Stored items from a collection
^^^^

/-- The examples of R204: DP4 with slot 3 (f8e4, f32) and slot 6 (s8, s32). -/
theorem test_dp4 : [laneRun 0x300005015000580000000C00 [(640, 0x3F800000), (672, 0x38383838), (704, 0x40404040)] [(3, 3)] 20 0,
    laneRun 0x300005015000580000001800 [(640, 0x7FFFFFF0), (672, 0x7F7F7F7F), (704, 0x7F7F7F7F)] [(6, 0x2806)] 20 0,
    laneRun 0x300005015000580000001801 [(640, 0x7FFFFFF0), (672, 0x7F7F7F7F), (704, 0x7F7F7F7F)] [(6, 0x2806)] 20 0]
    = [some 0x41100000, some 0x8000FBF4, some 0x7FFFFFFF] := by decide

/-- The cases of R181 in the five modes: f32 to b16, f8e4, f4e2, h16 and s8. -/
theorem test_conversions : ([(2, 0x3F808000), (2, 0xBF808000), (3, 0x43E80000), (5, 0x40200000), (1, 0x33000000), (6, 0xC0F00000)].map fun p =>
    (List.range 5).map fun rm => conv (BitVec.ofNat 32 p.1) false 0 p.1 p.2 (.fin false 1 0) rm false)
    = [[0x3F80, 0x3F80, 0x3F81, 0x3F80, 0x3F81], [0xBF80, 0xBF80, 0xBF80, 0xBF81, 0xBF81], [0x7E, 0x7E, 0x7F, 0x7E, 0x7E],
       [4, 4, 5, 4, 5], [0, 0, 1, 0, 1], [0xF8, 0xF9, 0xF9, 0xF8, 0xF9]] := by decide

/-- The crossbar examples of R28: v12.rot3 in lane 31, v12.bc5, v12.mir2 in a block of four lanes. -/
theorem test_crossbar : (routed 0x23 (fun l => BitVec.ofNat 32 l) 31, routed 0x45 (fun l => BitVec.ofNat 32 l) 9,
    (List.range 4).map (routed 0x82 fun l => BitVec.ofNat 32 l)) = (2, 5, [3, 2, 1, 0]) := by decide

/-- The example of R212: p1 in lanes 0 to 3, REDL.add.f32 and SCANL.add.f32. -/
def sums (b : LBits) (l : Nat) : Option Word :=
  match exec (decodeLane b) (lane { grp (withLane b spl) with
    v := [(160, 0x4B800000), (161, 0x3F800000), (162, 0x3F800000), (163, 0xCB800000)], p := [(1, 0xF)] }) with
  | .next t => some (t.curGroup.vreg 6 l)
  | _ => none
theorem test_redl : [0, 3, 4].map (sums 0x409201805000000000000000) = [some 0x3F800000, some 0x3F800000, some 0] := by decide
theorem test_scanl : [0, 1, 2, 3].map (sums 0x419201805000000000000000)
    = [some 0x4B800000, some 0x4B800000, some 0x4B800000, some 0] := by decide

/-- The translation example of R43 to R47: node 3, die 2, slice 3. -/
theorem test_address : (pathOf 0x001C0080806456C0, nodeOf 0x001C0080806456C0, dieOf 0x001C0080806456C0, localOf 0x001C0080806456C0,
    sliceOf 0x001C0080806456C0) = (0, 3, 2, 0x80806456C0, 3) := by decide

/-- The move of file 04: the leaf in transit under TID 7, and after the move. -/
theorem test_leaf : ((State.reset.writeLeaf ⟨0x0000004000300AC1, 16, 0⟩ 0x400030 0 1 7).raw64 0,
    (State.reset.writeLeaf ⟨0x0000004000300AC1, 16, 0⟩ 0x100 1 0 0).raw64 0) = (0x0070004000304AC1, 0x0000000001001AC1) := by decide

/-- The hand-off of file 12: the object as PHINIT leaves it, and the arrival that completes its phase. -/
theorem test_phaser : (({ ph := 0, nsig := 2, arr := 0, nwait := 1, dsig := 0, dwait := 0, scope := 1, wpend := 0, live := true } : PhObj).bits,
    (objOf 0x00000000002001001000020000000001).arrive.1.bits) = (0x00000000002000001000020000000001, 0x00000001002000001000020000000001) := by
  decide

/-- The LINK_DEGRADE record of file 05: restriped, plane 17, group 1, 12 wavelengths left, 2 flits sent again. -/
theorem test_link_record : degradeBits 1 false 17 1 0xFF0F 2 0 / 2 ^ 64 = 0x41122FF878001000 := by decide

/-- The row keys of the panel of file 10 (rows 0, 3, 2, 5), and the synthetic element of rows 0, 1 and 3. -/
theorem test_panel : (keyLess (rowKey [.fin false 1 0, .fin true 1 0, .fin false 2 0, .fin false 0 0])
      (rowKey [.fin false 3 (-1), .fin true 2 0, .fin false 1 (-1), .fin false 0 0]),
    [[0x38, 0x38, 0x3C], [0xB8, 0xB8, 0xC0], [0x40, 0x40, 0x30]].map (meanElem 3)) = (true, [0x39, 0xBB, 0x3C]) := by decide

/-- The worked step of R222: 2^24 and a step value of 1, under .rne and .rp. -/
theorem test_mloop_step : [0, 2].map (fun rm => updateFloat 3 rm false 0x4B800000 [.fin false 1 0, .fin false 1 0]
    [.fin false 1 (-1), .fin false 1 (-1)]) = [0x4B800000, 0x4B800001] := by decide

/-- A word of zeros takes ILLEGAL_OP (R19), an odd pair ILLEGAL_OPERAND (R22): the split parks, and the record has the kind. -/
theorem test_illegal : (leaves (exec .illegalOp base) (fun t => t.curSplit.status == .parked && t.curSplit.record.kind == .illegalOp)
    && leaves (exec (.sld 0 1 0) base) (fun t => t.curSplit.record.kind == .illegalOperand)) = true := by decide

/-- A step from reset with one word placed runs it, and an empty agenda is an idle or a free turn; a turn of an absent split stops. -/
theorem test_step : leaves (step (State.reset.withFetchWord 32 0x40514180)) (fun t => t.curSplit.sreg 5 == 1) = true := by decide
theorem test_step_lane : leaves (step (State.reset.withFetchWord 96 0x3D0001003F80000000000000)) (fun t => t.curGroup.vreg 4 31 == 0x3F800000)
    = true := by decide
theorem test_step_absent : (match step { State.reset with agenda := [.scalar ⟨0, 0, 0⟩] } with
    | .fault .absentAgent => true
    | _ => false) = true := by decide

/-! ### Witnesses: for each statement, states and operands that meet its hypotheses, clause by clause -/

/-- A unit of 64 KiB of scratch on core 0, and the group in it. -/
def unit1 : UnitRec := ⟨1, 0, 0, 0, [0], 0, 65536, none, 0, 4, 1, false, false⟩
def inUnit (sp : Split) : State := { of sp with units := [(1, unit1)] }

theorem witness_ScalarAlu : Landed base [1, 2] ∧ Landed base [63] := by unfold Landed; decide

theorem witness_ScalarCompare : Landed base [1, 2] ∧ (5 : BitVec 3).toNat < 6 ∧ 6 ≤ (6 : BitVec 3).toNat
    ∧ Holds 5 true 3 3 ∧ ¬Holds 0 false 1 2 := by unfold Landed Holds; decide

theorem witness_ScalarMoves : Landed base [1, 2] ∧ (62 : BitVec 6).toNat % 2 = 0 ∧ (1 : BitVec 6).toNat % 2 = 1 := by
  unfold Landed; decide

theorem witness_AffineWords : ((31 : BitVec 6).toNat < 32 ∧ (62 : BitVec 6).toNat % 2 = 0 ∧ Landed base [62, 63])
    ∧ ((0 : BitVec 6).toNat < 32 ∧ Landed base [5] ∧ Landed base []) ∧ 32 ≤ (32 : BitVec 6).toNat ∧ (63 : BitVec 6).toNat % 2 = 1 := by
  unfold Landed; decide

/-- Addresses of paths 0, 2 and 5, an unaligned one, and one of path 6. -/
theorem witness_ScalarMemory : Landed base [5, 2, 3] ∧ base.fenced 1 = false
    ∧ (inUnit spl).requesterCheck (inUnit spl).curGroup 0 .lane 0x2000000000000000 4 4 = none
    ∧ ([0x0, 0x2000000000000000, 0x5000000000000000].map fun va =>
      ({ inUnit spl with ctxs := [(0, { Ctx.empty with swl := [(0, 0x0003000000001000)] })] } : State).requesterCheck base.curGroup 0 .store va 4 4)
      = [none, none, none]
    ∧ base.requesterCheck base.curGroup 0 .lane 2 4 4 = some (.align, .none)
    ∧ base.requesterCheck base.curGroup 0 .store 0x6000000000000000 4 4 = some (.path, .none) := by unfold Landed; decide

/-- Queues empty and not, loop entries, items at the ends of the tables. -/
theorem witness_StatusWords : base.curSplit.queue = [] ∧ (laneOf 0).curSplit.queue ≠ [] ∧ Landed base [7]
    ∧ (of { spl with loops := [⟨2, 0, 8, 4⟩] }).curSplit.loops.reverse[0]? = some ⟨2, 0, 8, 4⟩ ∧ base.curSplit.loops.length ≤ 0
    ∧ (0x40 ≤ 255 ∧ 0x29 ≤ 0x2F) ∧ (0x21 : BitVec 8) ≠ 0x00 ∧ (0x21 : BitVec 8) ≠ 0x20 := by unfold Landed; decide

/-- A branch by the flag both ways, by a predicate, with a queue; returns to an aligned and to an unaligned address. -/
theorem witness_Branches : (base.curSplit.flag = true ↔ true = false) ∧ ((of { spl with flag := true }).curSplit.flag = true ↔ false = false)
    ∧ ((∃ l, l < 32 ∧ ((one { grp spl with p := [(1, 2)] }).curGroup.preg 1).getLsbD l ∧ Mask.full.getLsbD l) ↔ false = false)
    ∧ (laneOf 0).curSplit.queue ≠ [] ∧ Landed base [62, 63] ∧ (base.curSplit.spair 62).toNat % 4 = 0
    ∧ ((of { spl with s := [(62, 2)] }).curSplit.spair 62).toNat % 4 ≠ 0 := by
  refine ⟨by decide, by decide, ⟨fun _ => rfl, fun _ => ⟨1, by decide⟩⟩, by decide, by unfold Landed; decide, by decide, by decide⟩

/-- Stacks of 3 and of 4 entries, counts of 1 and of 0. -/
theorem witness_LoopPush : 2 ≤ (2 : BitVec 16).toNat ∧ (1 : BitVec 10) ≠ 0
    ∧ (of { spl with loops := List.replicate 3 ⟨2, 0, 8, 4⟩ }).curSplit.loops.length < 4
    ∧ 4 ≤ (of { spl with loops := List.replicate 4 ⟨2, 0, 8, 4⟩ }).curSplit.loops.length ∧ Landed base [1] ∧ base.curSplit.sreg 1 = 0
    ∧ (of { spl with s := [(1, 1)] }).curSplit.sreg 1 ≠ 0 ∧ (1 : BitVec 16).toNat < 2 := by unfold Landed; decide

theorem witness_LoopBack : (of { spl with loops := [⟨2, 0, 8, 4⟩] }).curSplit.loops = [⟨2, 0, 8, 4⟩] ∧ base.curSplit.loops = [] := by decide

/-- A group of a launch with IDEM: one split and none recorded, one recorded, two splits; a debugger armed. -/
theorem witness_SteeringWords : (grp spl).idem = false ∧ ({ grp spl with idem := true } : Group).idem = true ∧ (grp spl).mark = none
    ∧ ((List.range 8).filter fun n => ((grp spl).split n).status != .absent).length ≤ 1
    ∧ 1 < ((List.range 8).filter fun n => (({ grp spl with splits := [(0, spl), (1, spl)] } : Group).split n).status != .absent).length
    ∧ ({ grp spl with mark := some ⟨0, 0, [], 0, [], [], [], [], false⟩ } : Group).mark.isSome
    ∧ (base.ctx 0).arm = false ∧ (({ base with ctxs := [(0, { Ctx.empty with arm := true })] } : State).ctx 0).arm = true
    ∧ base.stateOn 0 0 = .running := by decide

/-- One word of a queue of 15, and of a full queue; the placed machine of a test fetches. -/
def q15 : List QEntry := List.replicate 15 ⟨0, 0, ⟨0, 0, 0⟩, ⟨0, 0, 0⟩, ⟨0, 0, 0⟩, none, 0, none⟩
theorem witness_RunLaneWords : (∀ n, ((State.reset.withFetchWord 32 0x28020000).awaits ⟨0, 0, 0⟩ n) = false)
    ∧ (State.reset.withFetchWord 32 0x28020000).fetchReady ⟨0, 0, 0⟩ ((State.reset.withFetchWord 32 0x28020000).curGroup.lbase) 24 = true
    ∧ min (2 : BitVec 10).toNat (16 - q15.length) = 1 ∧ (2 : BitVec 10) ≠ 0 ∧ (State.reset.withFetchWord 32 0x28020000).curSplit.lrun = 0
    ∧ 16 ≤ (q15 ++ q15).length := by
  refine ⟨fun _ => rfl, by decide, by decide, by decide, by decide, by decide⟩

/-- p1 in all, in no and in some lanes; joins 3 and 4 deep; a free number 1, and none. -/
theorem witness_BranchVarying : (1 : BitVec 11) ≠ 0 ∧ (1023 : BitVec 11).toNat < 1024 ∧ 1024 ≤ (1024 : BitVec 11).toNat
    ∧ Mask.full &&& (one { grp spl with p := [(1, Mask.full)] }).curGroup.preg 1 = spl.mask
    ∧ Mask.full &&& (one (grp spl)).curGroup.preg 1 = 0 ∧ (0 : Mask) ≠ spl.mask
    ∧ Mask.full &&& (one { grp spl with p := [(1, 1)] }).curGroup.preg 1 ≠ spl.mask
    ∧ spl.joins.length < 4 ∧ 4 ≤ (List.replicate 4 (⟨.join, 0, 0, 0, 0, 0, 0, 0, []⟩ : JoinRec)).length
    ∧ ((grp spl).split 1).status = .absent ∧ (∀ j, j < 1 → ((grp spl).split j).status ≠ .absent) ∧ spl.status ≠ .absent
    ∧ (∀ k, k < 4 → (({ grp spl with splits := [(0, spl), (1, spl), (2, spl), (3, spl)] } : Group).split k).status ≠ .absent) := by decide

/-- Two halves at their join, and the group that holds them. -/
def half (m : Mask) (uid : Nat) : Split := { spl with mask := m, spc := 16, uid := uid, joins := [⟨.join, 16, 3, 0, Mask.full, 0, 0, 0, []⟩] }
def halves : State := one { grp spl with splits := [(0, half 0xFFFF 1), (1, half 0xFFFF0000 2)] }
theorem witness_JoinMerges : (halves.group 0 0).live = true ∧ halves.stateOn 0 0 = .running
    ∧ (∀ n, n < 8 → (((halves.group 0 0).split n).status ≠ .absent ∧ ((halves.group 0 0).split n).shares 3 = true ↔ n = 0 ∨ n = 1))
    ∧ ((halves.group 0 0).split 0).reached 0 3 = true ∧ ((halves.group 0 0).split 1).reached 0 3 = true
    ∧ ((halves.group 0 0).split 0).loops = ((halves.group 0 0).split 1).loops
    ∧ (∀ r, ((halves.group 0 0).split 0).joins.head? = some r → r.kind = .join) := by
  refine ⟨by decide, by decide, by decide, by decide, by decide, by decide, ?_⟩
  intro r h; cases h; rfl

/-- An exiting split alone in its group, and one beside another. -/
def exiting (more : Tab Split) : State := one { grp spl with splits := (0, { spl with status := .exiting }) :: more }
theorem witness_SplitEnds : ((exiting []).splitOf ⟨0, 0, 0⟩).status = .exiting ∧ ((exiting []).groupOf ⟨0, 0, 0⟩).live = true
    ∧ (∀ e ∈ (exiting []).ents, e.own 1 = true → e.tracked = true → e.dstN = 0 ∧ e.esc = none)
    ∧ (∀ w, ((exiting []).groupOf ⟨0, 0, 0⟩).arr = some w → w.uid ≠ 1) ∧ (∀ r ∈ ((exiting []).splitOf ⟨0, 0, 0⟩).joins, r.kind = .join)
    ∧ ((exiting []).splitOf ⟨0, 0, 0⟩).queue = [] ∧ ((exiting []).splitOf ⟨0, 0, 0⟩).held = [] ∧ ((exiting []).splitOf ⟨0, 0, 0⟩).drain = none
    ∧ (∃ p ∈ ((exiting [(1, spl)]).groupOf ⟨0, 0, 0⟩).splits, p.1 ≠ 0)
    ∧ (∀ p ∈ ((exiting []).groupOf ⟨0, 0, 0⟩).splits, p.1 = 0) := by
  refine ⟨by decide, by decide, ?_, ?_, ?_, by decide, by decide, by decide, by decide, by decide⟩
  · intro e h; cases h
  · intro w h; cases h
  · intro r h; cases h

/-- With and without a handler, and with lane words queued. -/
def handled : State := { base with ctxs := [(0, { Ctx.empty with trmask := 0xFFFFFFFF, trvec := 0x1001 })] }
theorem witness_ScalarFaultParks : base.curLane = false ∧ base.curSplit.queue = [] ∧ base.curSplit.status = .running
    ∧ (handled.ctx 0).toHandler (.trap 5) false = true ∧ handled.stateOn 0 0 ≠ .evicted ∧ (base.ctx 0).toHandler .align false = false
    ∧ (laneOf 0).curSplit.queue ≠ [] := by decide

/-- LTRAP in no lane, in all lanes and in some; a free number 4. -/
theorem witness_LaneTraps : laneLegal 0x69 lw = true ∧ laneLegal 0x68 { lw with mod := 5 } = true
    ∧ (laneOf 0x690000000000000000000000).curSplit.queue ≠ [] ∧ (laneOf 0).curSplit.headFault = false ∧ (laneOf 0).curSplit.drain = none
    ∧ (laneOf 0).acting { lw with pn := true } = 0 ∧ (laneOf 0).acting lw = (laneOf 0).curSplit.mask
    ∧ (let s := lane { grp (withLane 0 spl) with p := [(2, 1)] }
      s.acting { lw with pred := 2 } ≠ 0 ∧ s.acting { lw with pred := 2 } ≠ s.curSplit.mask ∧ (s.curGroup.split 4).status = .absent)
    ∧ (base.ctx 0).toHandler (.trap 5) false = false := by decide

^^^^

> **Exercise goal**: All lines starting at the one holding "0).curSplit.drain = none" and ending at the last line above must be output exactly, and no other line may appear.

> **Task result**:
    ∧ (laneOf 0x690000000000000000000000).curSplit.queue ≠ [] ∧ (laneOf 0).curSplit.headFault = false ∧ (laneOf 0).curSplit.drain = none
    ∧ (laneOf 0).acting { lw with pn := true } = 0 ∧ (laneOf 0).acting lw = (laneOf 0).curSplit.mask
    ∧ (let s := lane { grp (withLane 0 spl) with p := [(2, 1)] }
      s.acting { lw with pred := 2 } ≠ 0 ∧ s.acting { lw with pred := 2 } ≠ s.curSplit.mask ∧ (s.curGroup.split 4).status = .absent)
    ∧ (base.ctx 0).toHandler (.trap 5) false = false := by decide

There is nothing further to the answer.